Rob Pike; Week 2 MED1011; Biochemistry
Red blood cells carry oxygen and carbon dioxide, primary function to transport gases. Sickle cells die faster and don't flow properly in circulation. 1:500 African Americans; 1:1000 Hispanic Americans, 1:12 African Americans carry the sickle cell trait (2 million Americans overall). Symptoms are anaemia (fatigue, pale skin, jaundice, SOB), pain from capillary blockage, various problems with specific organs due to capillary blockage. Treatment is with pain medication, hydroxyurea, prevention of infection, blood transfusions, bone marrow transplants.
Sickle cells have a greatly altered gas carrying capacity. The quartenary structure of haemoglobin is affected. Proteins in Hb have 4 levels of structure- primary structure of amino acid residues, secondary alpha helix structure, tertiary structure of a polypeptide chain, and quartenary structure of assembled subunits.
Amino acids contain amino group, carboxyl group, a central alpha carbon and a distinctive side chain or R group.
An alpha helix is formed when backbone atoms wind in a helical manner, H bonding is the most important stabilising feature. H from amino group in a peptide bond is H bonded to oxygen four residues away on carbonyl of another peptide bond.
Beta sheets are formed when backbone atoms are in a pleated conformation.
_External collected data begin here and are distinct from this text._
-- ==== Sys2Proof/Machine/Dispatch.lean ====
section
/-! DEFINITION. The meaning of each step of spec/opcode_table.json, one arm each. -/

namespace Sys2Proof.Machine

open Sys2Proof
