-- ==== Sys2Proof/Laws/Memory.lean ====
section
/-! SUPPORT. Sparse tables: what is read after a write, and that every memory operation keeps the canonical form. -/

namespace Sys2Proof.Laws

open Sys2Proof Sys2Proof.Machine

variable {α : Type}

/-! Reading after writing -/

theorem find_put_same (m : SMap α) (k : Nat) (v : α) : (m.put k v).find k = some v := by
  induction m with
  | nil => simp [SMap.put, SMap.find]
  | cons c m ih =>
    obtain ⟨x, y⟩ := c
    simp only [SMap.put]
    split
    · simp [SMap.find]
    · split
      · simp [SMap.find]
      · rename_i h1 h2
        simp [SMap.find, h2, ih]

theorem find_put_other (m : SMap α) (k j : Nat) (v : α) (h : j ≠ k) : (m.put k v).find j = m.find j := by
  induction m with
  | nil => simp [SMap.put, SMap.find, Ne.symm h]
  | cons c m ih =>
    obtain ⟨x, y⟩ := c
    simp only [SMap.put]
    split
    · simp [SMap.find, Ne.symm h]
    · split
      · rename_i h1 h2
        subst h2
        simp [SMap.find, Ne.symm h]
      · simp [SMap.find, ih]

@[simp] theorem get_put_same (d : α) (m : SMap α) (k : Nat) (v : α) : (m.put k v).get d k = v := by
  simp [SMap.get, find_put_same]

theorem get_put_other (d : α) (m : SMap α) (k j : Nat) (v : α) (h : j ≠ k) : (m.put k v).get d j = m.get d j := by
  simp [SMap.get, find_put_other m k j v h]

theorem find_erase_other (m : SMap α) (k j : Nat) (h : j ≠ k) : (m.erase k).find j = m.find j := by
  induction m with
  | nil => simp [SMap.erase]
  | cons c m ih =>
    obtain ⟨x, y⟩ := c
    simp only [SMap.erase]
    split
    · rename_i h1
      subst h1
      simp [SMap.find, Ne.symm h]
    · simp [SMap.find, ih]

/-! The canonical form -/

/-- Every key of a table lies above a bound. -/
def above (b : Nat) (m : SMap α) : Prop := ∀ c ∈ m, b < c.1

variable [DecidableEq α]

theorem wf_cons (d : α) (k : Nat) (v : α) (m : SMap α) :
    SMap.wf d ((k, v) :: m) = true ↔ v ≠ d ∧ above k m ∧ SMap.wf d m = true := by
  induction m generalizing k v with
  | nil => simp [SMap.wf, above]
  | cons c m ih =>
    obtain ⟨x, y⟩ := c
    constructor
    · intro h
      simp only [SMap.wf, Bool.and_eq_true, decide_eq_true_eq] at h
      obtain ⟨⟨h1, h2⟩, h3⟩ := h
      refine ⟨by simpa using h1, ?_, h3⟩
      intro z hz
      rcases List.mem_cons.1 hz with rfl | hz
      · exact h2
      · exact Nat.lt_trans h2 (((ih x y).1 h3).2.1 z hz)
    · rintro ⟨h1, h2, h3⟩
      simp only [SMap.wf, Bool.and_eq_true, decide_eq_true_eq]
      exact ⟨⟨by simpa using h1, h2 _ (List.mem_cons_self ..)⟩, h3⟩

omit [DecidableEq α] in
theorem find_above (b : Nat) (m : SMap α) (h : above b m) : m.find b = none := by
  induction m with
  | nil => rfl
  | cons c m ih =>
    obtain ⟨x, y⟩ := c
    have h1 : b < x := h _ (List.mem_cons_self ..)
    simp [SMap.find, Nat.ne_of_gt h1, ih fun z hz => h z (List.mem_cons_of_mem _ hz)]

omit [DecidableEq α] in
theorem mem_erase {m : SMap α} {k : Nat} {c : Nat × α} (h : c ∈ m.erase k) : c ∈ m := by
  induction m with
  | nil => simp [SMap.erase] at h
  | cons e m ih =>
    obtain ⟨x, y⟩ := e
    simp only [SMap.erase] at h
    split at h
    · exact List.mem_cons_of_mem _ h
    · rcases List.mem_cons.1 h with rfl | h
      · exact List.mem_cons_self ..
      · exact List.mem_cons_of_mem _ (ih h)

omit [DecidableEq α] in
theorem mem_put {m : SMap α} {k : Nat} {v : α} {c : Nat × α} (h : c ∈ m.put k v) : c = (k, v) ∨ c ∈ m := by
  induction m with
  | nil => simpa [SMap.put] using h
  | cons e m ih =>
    obtain ⟨x, y⟩ := e
    simp only [SMap.put] at h
    split at h
    · rcases List.mem_cons.1 h with rfl | h
      · exact .inl rfl
      · exact .inr h
    · split at h
      · rcases List.mem_cons.1 h with rfl | h
        · exact .inl rfl
        · exact .inr (List.mem_cons_of_mem _ h)
      · rcases List.mem_cons.1 h with rfl | h
        · exact .inr (List.mem_cons_self ..)
        · rcases ih h with h | h
          · exact .inl h
          · exact .inr (List.mem_cons_of_mem _ h)

theorem wf_erase (d : α) (m : SMap α) (k : Nat) (h : SMap.wf d m = true) : SMap.wf d (m.erase k) = true := by
  induction m with
  | nil => rfl
  | cons c m ih =>
    obtain ⟨x, y⟩ := c
    obtain ⟨h1, h2, h3⟩ := (wf_cons d x y m).1 h
    simp only [SMap.erase]
    split
    · exact h3
    · exact (wf_cons ..).2 ⟨h1, fun z hz => h2 z (mem_erase hz), ih h3⟩

theorem wf_put (d : α) (m : SMap α) (k : Nat) (v : α) (hv : v ≠ d) (h : SMap.wf d m = true) : SMap.wf d (m.put k v) = true := by
  induction m with
  | nil => simpa [SMap.put, SMap.wf] using hv
  | cons c m ih =>
    obtain ⟨x, y⟩ := c
    obtain ⟨h1, h2, h3⟩ := (wf_cons d x y m).1 h
    simp only [SMap.put]
    split
    · rename_i hk
      refine (wf_cons ..).2 ⟨hv, ?_, h⟩
      intro z hz
      rcases List.mem_cons.1 hz with rfl | hz
      · exact hk
      · exact Nat.lt_trans hk (h2 z hz)
    · split
      · rename_i _ hk
        subst hk
        exact (wf_cons ..).2 ⟨hv, h2, h3⟩
      · rename_i hk hn
        refine (wf_cons ..).2 ⟨h1, ?_, ih h3⟩
        intro z hz
        rcases mem_put hz with rfl | hz
        · exact Nat.lt_of_le_of_ne (Nat.not_lt.1 hk) hn
        · exact h2 z hz

/-- Setting a key keeps the canonical form. -/
theorem wf_putD (d : α) (m : SMap α) (k : Nat) (v : α) (h : SMap.wf d m = true) : SMap.wf d (m.putD d k v) = true := by
  unfold SMap.putD
  split
  · exact wf_erase d m k h
  · rename_i hv
    exact wf_put d m k v hv h

theorem wf_filter (d : α) (m : SMap α) (p : Nat × α → Bool) (h : SMap.wf d m = true) : SMap.wf d (m.filter p) = true := by
  induction m with
  | nil => rfl
  | cons c m ih =>
    obtain ⟨x, y⟩ := c
    obtain ⟨h1, h2, h3⟩ := (wf_cons d x y m).1 h
    simp only [List.filter]
    split
    · exact (wf_cons ..).2 ⟨h1, fun z hz => h2 z (List.mem_filter.1 hz).1, ih h3⟩
    · exact ih h3

theorem find_erase_same (d : α) (m : SMap α) (k : Nat) (h : SMap.wf d m = true) : (m.erase k).find k = none := by
  induction m with
  | nil => rfl
  | cons c m ih =>
    obtain ⟨x, y⟩ := c
    obtain ⟨_, h2, h3⟩ := (wf_cons d x y m).1 h
    simp only [SMap.erase]
    split
    · rename_i hk
      subst hk
      exact find_above x m h2
    · rename_i hk
      simp [SMap.find, hk, ih h3]

/-- What is read after a key is set, in a canonical table. -/
theorem get_putD (d : α) (m : SMap α) (k j : Nat) (v : α) (h : SMap.wf d m = true) :
    (m.putD d k v).get d j = if j = k then v else m.get d j := by
  unfold SMap.putD
  by_cases hj : j = k
  · subst hj
    split
    · rename_i hv
      simp [SMap.get, find_erase_same d m j h, hv]
    · simp
  · simp only [hj, if_false]
    split
    · simp [SMap.get, find_erase_other m k j hj]
    · exact get_put_other d m k j v hj

/-! Memory -/

theorem memory_set_wf (m : List Host.Cell) (a : Nat) (v : Byte) (h : Memory.wf m = true) : Memory.wf (Memory.set m a v) = true :=
  wf_putD 0 m a v h

theorem memory_get_set (m : List Host.Cell) (a b : Nat) (v : Byte) (h : Memory.wf m = true) :
    Memory.get (Memory.set m a v) b = if b = a then v else Memory.get m b :=
  get_putD 0 m a b v h

/-- Writing bytes keeps the canonical form. -/
theorem memory_write_wf (l : List Byte) (m : List Host.Cell) (a : Nat) (h : Memory.wf m = true) :
    Memory.wf (Memory.write m a l) = true := by
  induction l generalizing m a with
  | nil => exact h
  | cons b l ih => exact ih _ _ (memory_set_wf m a b h)

/-- A byte outside the bytes written is unchanged. -/
theorem memory_get_write_outside (l : List Byte) (m : List Host.Cell) (a b : Nat) (h : Memory.wf m = true)
    (hb : b < a ∨ a + l.length ≤ b) : Memory.get (Memory.write m a l) b = Memory.get m b := by
  induction l generalizing m a with
  | nil => rfl
  | cons x l ih =>
    simp only [List.length_cons] at hb
    have h1 : b ≠ a := by omega
    rw [show Memory.write m a (x :: l) = Memory.write (Memory.set m a x) (a + 1) l from rfl,
      ih (Memory.set m a x) (a + 1) (memory_set_wf m a x h) (by omega), memory_get_set m a b x h]
    simp [h1]

/-- A byte written reads as written. -/
theorem memory_get_write_inside (l : List Byte) (m : List Host.Cell) (a k : Nat) (h : Memory.wf m = true) (hk : k < l.length) :
    Memory.get (Memory.write m a l) (a + k) = l[k] := by
  induction l generalizing m a k with
  | nil => simp at hk
  | cons x l ih =>
    rw [show Memory.write m a (x :: l) = Memory.write (Memory.set m a x) (a + 1) l from rfl]
    cases k with
    | zero =>
      rw [memory_get_write_outside l _ _ _ (memory_set_wf m a x h) (by omega)]
      simp [memory_get_set m a a x h]
    | succ k =>
      simp only [List.length_cons] at hk
      have hk' : k < l.length := by omega
      have e := ih (Memory.set m a x) (a + 1) k (memory_set_wf m a x h) hk'
      rw [show a + (k + 1) = a + 1 + k by omega, e]
      rfl

/-- Bytes put into physical memory keep its canonical form. -/
theorem putBytes_wf (s : State) (pa : Nat) (l : List Byte) (h : Memory.wf s.mem = true) : Memory.wf (putBytes s pa l).mem = true := by
  unfold putBytes layPut noteWrite
  split <;> split <;> exact memory_write_wf l s.mem pa h

end Sys2Proof.Laws
end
Tertiary structure of haemoglobin consists of 8 alpha-helices (70% of amino acids are in helices; assigned letters from A-H), has iron protoporhyrin (haem) group which binds oxygen, structure of protein is specifically adapted to provide a pocket for this group. Hydrophobic groups are hidden in the middle of a globular protein, In sickle cells, at position six in the amino acid sequence there is a point mutation from glutamate to valine on the A-helix. It changes the negatively charged, hydrophilic glutamate to the neutral, hydrophobic valine. Valine tends to clump together rather than interact with solvent inside cells. This produces a hydrophobic, sticky patch on the surface of the haemoglobin protein. It causes Hb S to form. The hydrophobic patches cause the proteins to associate with each other in the RBC, forming the fibres seen in the cells.